Ontario-born poet and educator

Rob Winger (born 1974) is an Ontario-born poet and educator. Winger grew up in Springvale, Ontario, and has lived in Toronto, Sackville, New Brunswick, South Korea, Bangkok, Thailand, Guelph, Ontario, and Ottawa, Ontario. Winger now lives with his family in Port Perry, Ontario. He has been an assistant professor in the Department of English at Trent University since 2013.

==Education==
Winger received a Bachelor of Arts in English and fine arts from Mount Allison University in 1997, a Bachelor of Education from the University of Ottawa in 2001, a Master of Arts in English literature from the University of Guelph in 2002, and a Doctor of Philosophy from Carleton University in 2009. Winger was a postdoctoral fellow at McMaster University from 2011 to 2013.

==Works==
Winger's first collection of poems about famed photographer Eadweard Muybridge, entitled Muybridge's Horse, won the 2003 CBC Literary Award for poetry.

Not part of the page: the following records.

/-! ### Requests at their owner (spec/06, spec/08) -/

/-- R235, R236, R240: a load that its owner serves returns the bytes it names and changes no memory; a store writes its bytes and no other; an
atomic writes its new value and returns the old one, and one that finds poison writes nothing and returns `POISON`. -/
def Obligations.Accesses : Prop :=
  ∀ (s : State) (p : Packet) (cell n : Nat) (old : List Byte), s.serves (s.homeIslands p) = true → s.ownServes p → s.homeFree (linesOf p.addr p.size) →
    cell = dgaCell p.addr → n = p.size + 1 → crosses256 p.addr p.size = false →
    (p.op = opLOAD → cohKind p = 0 → ∃ v, AnswersThen (.load p 0) s
      ((v : State).finish p .done (storePayload p.addr (s.mem.readN (s.accessKey p) cell n)) (s.mem.poisonMask cell n)) ∧ v.mem = s.mem ∧ s.servedOnly v) ∧
    (s.headerAt cell n = none → s.protection cell = 0 →
      (p.op = opSTORE → cohKind p = 0 → ∃ v, AnswersThen (.store p 0) s ((v : State).finish p .done) ∧
        v.mem = s.mem.store (s.keyFor cell) cell (accessBytes p) p.poison ∧ s.servedOnly v ∧ s.keepsBytes v cell n) ∧
      (p.op = opATOMIC → atomicFault p = false → old = s.mem.readN (s.accessKey p) cell n →
        (s.mem.poisoned cell = false → p.poison = 0 → ∃ v, AnswersThen (.atomic p 0) s ((v : State).finish p .done (padTo 64 old)) ∧
          v.mem = s.mem.store (s.keyFor cell) cell (atomicBytes p old) 0 ∧ s.servedOnly v ∧ s.keepsBytes v cell n) ∧
        (s.mem.poisoned cell = true ∨ p.poison ≠ 0 → ∃ v, AnswersThen (.atomic p 0) s ((v : State).finish p .poison) ∧ v.mem = s.mem ∧ s.servedOnly v)))

/-- R178, R182: a store to a P1 or an armed P2 cell whose holder is ACTIVE is written at its owner and sent to the holder, as MIRROR or as PARITY,
and is not answered yet. A MIRROR or a parity update that reaches its holder is applied once and answered; a PARITY that reads is answered with what
is stored, and one that ends a recomputation with no bytes. -/
def Obligations.ProtectedWrites : Prop :=
  ∀ (s : State) (p : Packet) (h cell sector : Nat), s.serves (s.homeIslands p) = true → s.homeFree (linesOf p.addr p.size) → cell = dgaCell p.addr →
    sector = cell / 64 * 64 → s.unitsFree →
    (s.ownServes p → p.op = opSTORE → cohKind p = 0 → crosses256 p.addr p.size = false → s.headerAt cell (p.size + 1) = none →
      s.holderOf (mkDga s.devnum 0 0 + cell) (s.protection cell) = some h → s.memberState h = .active →
      ∃ u, AnswersThen (.store p 0) s u ∧ u.mem = s.mem.store (s.keyFor cell) cell (accessBytes p) p.poison ∧
        ⟨p, linesOf p.addr p.size, [], [], 1, .done⟩ ∈ u.tier.inFlight ∧
        u.asks (fun q => q.op = (if s.protection cell = 1 then opMIRROR else opPARITY) ∧ q.dst = h ∧ q.addr = mkDga s.devnum 0 0 + cell)) ∧
    (p.malformed = false → s.dom.selfFailed = false →
      (p.op = opMIRROR → p.aux % 2 = 0 →
        (s.fab.dedupOf (auxSource p.aux) p.tag = none → ∃ v, AnswersThen (.mirror p) s ((v : State).respond p .done) ∧
          v.mem = s.mem.store 0 sector (carried p) p.poison ∧ (v.fab.dedupOf (auxSource p.aux) p.tag).isSome = true ∧ s.servedOnly v) ∧
        (∀ e, s.fab.dedupOf (auxSource p.aux) p.tag = some e → e.pieces.contains p.addr = true →
          ∃ v, AnswersThen (.mirror p) s ((v : State).respond p .done) ∧ v.mem = s.mem ∧ s.counted v F.FAB_DEDUP_HITS)) ∧
      (p.op = opPARITY → s.tier.inFlight = [] →
        (auxRead p.aux = false → auxRelease p.aux = false → s.fab.dedupOf (auxSource p.aux) p.tag = none →
          ∃ v, AnswersThen (.parity p) s ((v : State).respond p .done) ∧ v.mem = s.mem.store 0 (s.parityCell (p.addr / 64 * 64))
              (xorBytes (s.mem.readN 0 (s.parityCell (p.addr / 64 * 64)) (carried p).length) (carried p))
              (s.mem.poisonMask (s.parityCell (p.addr / 64 * 64)) (carried p).length) ∧
            (v.fab.dedupOf (auxSource p.aux) p.tag).isSome = true ∧ s.servedOnly v) ∧
        (auxRead p.aux = true → auxRebuilt p.aux = false →
          (s.notServed sector = true → ∃ v, AnswersThen (.parity p) s ((v : State).respond p .poison) ∧ v.mem = s.mem) ∧
          (s.notServed sector = false → auxStored p.aux = true → ∃ v, AnswersThen (.parity p) s ((v : State).respond p .done
              (s.mem.readN 0 sector (64 * sectorsOf p.addr p.size)) (s.mem.poisonMask sector (64 * sectorsOf p.addr p.size))) ∧ v.mem = s.mem)) ∧
        (auxRead p.aux = false → auxRelease p.aux = true → ∃ v, AnswersThen (.parity p) s ((v : State).respond p .done) ∧ v.mem = s.mem)))

/-- R172, R238: a piece of a tile takes a staging slot; a commit writes its staged tile whole and frees the slot, and one without a tile is answered
`STATE_CONFLICT`; a block is read whole in 16 answers; the pieces of a block write are collected, the 16th writes it, and a block not complete in
the fabric timeout is discarded. -/
def Obligations.TilesAndBlocks : Prop :=
  ∀ (s : State) (p : Packet) (cell k : Nat) (t : StagedTile) (b : BlockBuf), cell = dgaCell p.addr → k = p.aux % 16 →
    (s.serves (s.homeIslands p) = true → s.ownServes p → p.op = opTILE_COMMIT →
      (s.stagedFor p = none → s.homeFree [p.addr / 64] →
        ∃ v, AnswersThen (.tileCommit p) s ((v : State).finish p .stateConflict) ∧ v.mem = s.mem ∧ s.servedOnly v) ∧
      (s.stagedFor p = some t → s.homeFree ((t.pieces.vals.flatMap (fun e => linesOf e.1 (e.2.length - 1))).dedup) → (∀ c, s.protection c = 0) →
        (∀ e ∈ t.pieces.vals, s.headerAt (dgaCell e.1) e.2.length = none) →
        ∃ v, AnswersThen (.tileCommit p) s ((v : State).finish { p with poison := 0 } .done) ∧
          v.mem = t.pieces.vals.foldl (fun m e => m.store (s.keyFor cell) (dgaCell e.1) e.2 0) s.mem ∧ t ∉ v.tier.staged ∧
          s.counted v F.TIER_PUBLISH_PUBLISHED ∧ s.servedOnly v)) ∧
    (s.serves (s.homeIslands p) = true → p.op = opSTORE → isStaging p = true → p.malformed = false → s.isSelf (dgaDev p.addr) = true →
      s.ownerFault p = none → s.fresh p → s.tier.staged = [] →
        ∃ v, AnswersThen (.store p 0) s ((v : State).finish p .done) ∧ v.mem = s.mem ∧ s.servedOnly v ∧
          v.tier.staged = [⟨p.src, stageMark p, p.pkey, [(bitsOf p.aux 8 16, (p.addr, accessBytes p))]⟩]) ∧
    (s.serves [18, 22] = true → p.malformed = false → s.isSelf (dgaDev p.addr) = true → s.ownerFault p = none → s.notServed cell = false → s.unitsFree →
      (p.op = opBLOCK_READ → ∃ v, AnswersThen (.blockRead p 0) s
        ((v : State).blockAnswer p (s.mem.readN (s.accessKey p) cell 4096) (s.mem.poisonMask cell 4096)) ∧ v.mem = s.mem ∧ s.servedOnly v) ∧
      (p.op = opBLOCK_WRITE →
        (s.fresh p → s.fab.dedupOf p.src p.tag = none → (∀ b ∈ s.fab.blocks, ¬(b.src = p.src ∧ b.tag = p.tag)) → s.fab.blocks.length < 256 →
          ∃ u, AnswersThen (.blockWrite p) s u ∧ u.mem = s.mem ∧ s.servedOnly u ∧
            ∃ c ∈ u.fab.blocks, c.src = p.src ∧ c.tag = p.tag ∧ c.pieces.get? k = some (p.payload, p.poison)) ∧
        (∀ e pieces, s.fab.dedupOf p.src p.tag = some e → e.pending = true → s.fab.blocks.find? (fun b => b.src == p.src && b.tag == p.tag) = some b →
          b.pieces.get? k = none → (b.pieces.put k (p.payload, p.poison)).length = 16 → b.pkt.addr = p.addr → (∀ c, s.protection c = 0) →
          pieces = ((b.pieces.put k (p.payload, p.poison)).vals.zipIdx).map (fun q => (p.addr + 256 * q.2, padTo 256 q.1.1)) →
          ∃ v mask q, q = ({ b.pkt with poison := mask, size := 4095 } : Packet) ∧ AnswersThen (.blockWrite p) s ((v : State).finish q .done) ∧
            s.servedOnly v ∧ b ∉ v.fab.blocks ∧
            v.mem = pieces.foldl (fun m e => m.store (s.keyFor cell) (dgaCell e.1) e.2 (pieceMask q e.1)) s.mem))) ∧
    (∀ src tag, s.serves [] = true → s.fab.blocks.find? (fun b => b.src == src && b.tag == tag) = some b →
      ∃ u, AnswersThen (.blockAssemblyTimeout src tag) s u ∧ b ∉ u.fab.blocks ∧ u.fab.dedupOf src tag = none ∧ u.mem = s.mem ∧
        b.first + s.fld F.FAB_TMO_FABRIC_US * 1000 ≤ u.now)

/-- R27, R474: a member that holds itself FAILED answers every request with `STATE_CONFLICT`; a packet of another kind than its command serves has
no effect. R234, R246, R247: an answer ends its request, whose tag may then be retired, and reaches what waited for it; one that answers nothing is
counted; an unanswered request is sent again under its tag, and after the fabric timeout ends with `TIMEOUT`; retirements that are due are sent.
R246, R248, R258, R259, R40: RETIRE and TAG_RESET drop the entries they name and no other; FENCE_MARK and RELAY_DRAIN are answered once nothing
earlier is left, and wait before; a management access of another member is served over its channel and answered. -/
def Obligations.RequestsEnd : Prop :=
  (∀ (s : State) (p : Packet) (env : WriteEnv), ∀ r ∈ [(Instr.load p 0, p.op == opLOAD && cohKind p == 0, s.homeIslands p),
      (.store p 0, p.op == opSTORE && cohKind p == 0, s.homeIslands p), (.atomic p 0, p.op == opATOMIC, s.homeIslands p),
      (.reduce p, p.op == opREDUCE, [reduceIsland p]), (.tileCommit p, p.op == opTILE_COMMIT, s.homeIslands p),
      (.mirror p, p.op == opMIRROR && p.aux % 2 == 0, s.homeIslands p), (.parity p, p.op == opPARITY, s.homeIslands p),
      (.blockRead p 0, p.op == opBLOCK_READ, [18, 22]), (.blockWrite p, p.op == opBLOCK_WRITE, [18, 22]),
      (.windowRead p, p.op == opWINDOW_READ, []), (.windowWrite p env, p.op == opWINDOW_WRITE, []),
      (.readShared p 0, isCoherent p kREAD_SHARED, s.homeIslands p), (.readOwn p 0, isCoherent p kREAD_OWN, s.homeIslands p),
      (.upgrade p 0, isCoherent p kUPGRADE, s.homeIslands p), (.writeback p 0, isCoherent p kWRITEBACK, s.homeIslands p),
      (.snpInv p, p.op == 0x10, [18]), (.snpShare p, p.op == 0x11, [18]), (.snpFwd p, p.op == 0x12, [18]), (.agentDrop p, p.op == 0x14, [18]),
      (.agentExpel p, p.op == 0x15, [18]), (.contrib p, isReduce p 0, [17]), (.result p, isReduce p 1, [17]), (.digest p, isReduce p 2, [17]),
      (.grant p, isReduce p 3, [17]), (.collectiveAbort p, isReduce p 4, [17]), (.poolReq p, isReduce p 5, [19]), (.poolPart p, isReduce p 6, [19]),
      (.verDrained p, isReduce p 7, [19]), (.journalMirrorEntry p, p.op == opMIRROR && p.aux % 2 == 1, [20]),
      (.handoff p, isJournal p jcHANDOFF, [20]), (.taken p, isJournal p jcTAKEN, [20]), (.held p, isJournal p jcHELD, [20]),
      (.notHeld p, isJournal p jcNOT_HELD, [20]), (.holdQuery p, isJournal p jcHOLD_QUERY, [20]), (.phaseDone p, isJournal p jcPHASE_DONE, [20]),
      (.xltMapCheck p, p.op == opXLT_CTRL, []), (.revokeRange p, isXlt p xcREVOKE, []), (.drainedReport p, isXlt p xcDRAINED, []),
      (.registrationQuery p, isXlt p xcQUERY, []), (.tagReset p, p.op == opTAG_RESET, [])], s.serves r.2.2 = true →
    (r.2.1 = false → AnswersThen r.1 s s) ∧
    (r.2.1 = true → p.isRequest = true → s.dom.selfFailed = true → AnswersThen r.1 s ((s.take p).respond p .stateConflict))) ∧
  (∀ (s : State) (p : Packet) (r : Request) (tag d : Nat), s.serves [] = true →
    (0x80 ≤ p.op → p.op ≠ opFENCE_MARK + 0x80 →
      (s.requestOf p = none → ∃ v, AnswersThen (.response p) s v ∧ s.counted v F.FAB_DROP_UNKNOWN_RSP ∧ v.mem = s.mem ∧ v.fab = s.fab ∧ v.works = s.works) ∧
      (s.requestOf p = some r → r.waiter.apart = false → p.op ≠ opBLOCK_READ + 0x80 → s.fab.waiting = [] →
        ∃ v, AnswersThen (.response p) s (((v : State).answerWaiter r.waiter r.pkt p).answerCombined r.pkt p).settleFences ∧
          (∀ q, q ∈ v.fab.reqs ↔ q ∈ s.fab.reqs ∧ q.answeredBy p = false) ∧ v.mem = s.mem ∧
          (r.pkt.tagged = true → txTagFirst ≤ r.pkt.tag → r.lentTag = false →
            ⟨r.pkt.dst, s.tagSource r.pkt.tag, r.pkt.tag % 2 ^ 48, decide (r.copies > 1)⟩ ∈ v.fab.retire))) ∧
    (p.op = opFENCE_MARK + 0x80 → s.requestOf p = none → ∃ u, AnswersThen (.response p) s u ∧ u.mem = s.mem ∧
      ∀ m, m ∈ u.fab.markers ↔ m ∈ s.fab.markers ∧ ¬(m.number = p.aux ∧ m.dst = p.src)) ∧
    (s.fab.reqs.filter (fun r => r.pkt.tag == tag) = [r] → s.ridesAlong tag = false →
      ∃ v, AnswersThen (.retryTimer tag) s ((v : State).send r.pkt) ∧ r.sent + s.fld F.FAB_TMO_RETRY_US * 1000 ≤ v.now ∧ v.mem = s.mem ∧
        { r with sent := v.now, copies := r.copies + 1, path := s.pathOf r.pkt } ∈ v.fab.reqs) ∧
    (s.fab.reqs.find? (fun r => r.pkt.tag == tag) = some r → s.ridesAlong tag = false →
      (r.waiter.untilAnswered = true → AnswersThen (.fabricTimeout tag) s s) ∧
      (r.waiter.untilAnswered = false → ∃ v q, AnswersThen (.fabricTimeout tag) s
          ((((v : State).answerWaiter r.waiter r.pkt q).answerCombined r.pkt q).releaseWaiting).settleFences ∧
        q.status = Status.timeout.code ∧ q.op = r.pkt.op + 0x80 ∧ q.tag = r.pkt.tag ∧ s.counted v F.FAB_DROP_TIMEOUTS ∧ v.mem = s.mem ∧
        r ∉ v.fab.reqs ∧ r.issued + s.fld F.FAB_TMO_FABRIC_US * 1000 ≤ v.now)) ∧
    (∃ u, AnswersThen (.retireSend d) s u ∧ (∀ e, e ∈ u.fab.retire ↔ e ∈ s.fab.retire ∧ ¬(e.dst = d ∧ e.drain = false)) ∧ u.fab.dedup = s.fab.dedup ∧
      u.mem = s.mem ∧ ((∃ e ∈ s.fab.retire, e.dst = d ∧ e.drain = false) → s.isSelf d = false →
        ∃ q ∈ u.sws.voq ++ u.sws.entering, q.pkt.op = opRETIRE ∧ q.pkt.dst = d))) ∧
  (∀ (s : State) (p : Packet) (n v off : Nat) (e : ChanEntry) (r : RegDef) (env : WriteEnv), s.serves [17] = true → s.dom.selfFailed = false →
    (p.op = opRETIRE → ∃ u, AnswersThen (.retire p) s u ∧ u.mem = s.mem ∧
      ∀ e, e ∈ u.fab.dedup ↔ e ∈ s.fab.dedup ∧ ¬(e.src = p.src ∧ p.retired e.tag = true ∧ e.pending = false)) ∧
    (p.op = opTAG_RESET → ∃ u, AnswersThen (.tagReset p) s ((u : State).respond p .done) ∧ u.mem = s.mem ∧
      ∀ e, e ∈ u.fab.dedup ↔ e ∈ s.fab.dedup ∧ ¬(e.src = p.src ∧ (bitAt p.aux 0 = true ∨ txTagFirst ≤ e.tag))) ∧
    (p.op = opFENCE_MARK → (s.markBlocked p = false → AnswersThen (.fenceMark p) s ((s.take p).respond p .done)) ∧
      (s.markBlocked p = true → AnswersThen (.fenceMark p) s s)) ∧
    (p.op = opRELAY_DRAIN →
      ((∀ q ∈ s.sws.voq ++ s.sws.entering, ¬(q.pkt.src = p.src ∧ q.pkt.dst = p.aux % 64)) → AnswersThen (.relayDrain p) s ((s.take p).respond p .done)) ∧
      ((∃ q ∈ s.sws.voq ++ s.sws.entering, q.pkt.src = p.src ∧ q.pkt.dst = p.aux % 64) → AnswersThen (.relayDrain p) s s)) ∧
    (s.ctl.entryOf p.channel = some (n, e) → s.deepReset = false → off = dgaOff p.addr → off % 8 = 0 → off < 0x1000000 → regDefAt off = some r →
      (p.op = opWINDOW_READ → p.size = 7 → ∃ u, AnswersThen (.windowRead p) s ((u : State).respond p .done (storePayload p.addr
          (natLe 8 (((s.take p).touch p.channel).readWord e.seat p.channel off)))) ∧ u.mem = s.mem ∧
        (∀ f ∈ r.fields, f.acc = .rc → u.fld f (s.bankOf e.seat r.scope) = f.reset) ∧
        (∀ g c, (∀ f ∈ r.fields, f.acc = .rc → f.key (s.bankOf e.seat r.scope) ≠ g.key c) → u.fld g c = s.fld g c)) ∧
      (p.op = opWINDOW_WRITE → accessBytes p = natLe 8 v → v < 2 ^ 64 → ¬(0x4000 ≤ off ∧ off < 0x6280) → off ≠ 0x10 → (commandAt off v env).isNone = true →
        (∀ k, r.sem = some k → s.semHolder k = some e.seat) → ((s.take p).touch p.channel).writeFault e.seat (s.bankOf e.seat r.scope) off v = none →
        (r.fields.map (fun f => f.lo)).Nodup → (∀ f ∈ r.fields, f.off = off ∧ f.key (s.bankOf e.seat r.scope) ∉ collideKeys) →
        ∃ u, AnswersThen (.windowWrite p env) s ((u : State).respond p .done) ∧ u.mem = s.mem ∧
          (∀ f ∈ r.fields, f.written = true → u.fld f (s.bankOf e.seat r.scope) = bitsOf v f.lo f.width))))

Published by Nightwood Editions in 2007, the final book, Muybridge's Horse: a poem in three phases, was nominated for the 2007 Governor General's Award, 2007 Trillium Book Award for Poetry, 2007 Ottawa Book Award, and was named a Globe and Mail Best Book for 2007. Selections from the book have been translated into Japanese by Motoyuki Shibata. Winger is also the recipient of several grants from the Ontario Arts Council and the Canada Council for the Arts. His second and third volumes of poems,The Chimney Stone (2010), which was written in conjunction with his doctoral thesis, and Old Hat (2014), were also published by Nightwood Editions. His fourth collection is It Doesn't Matter What We Meant (McClelland & Stewart, 2021).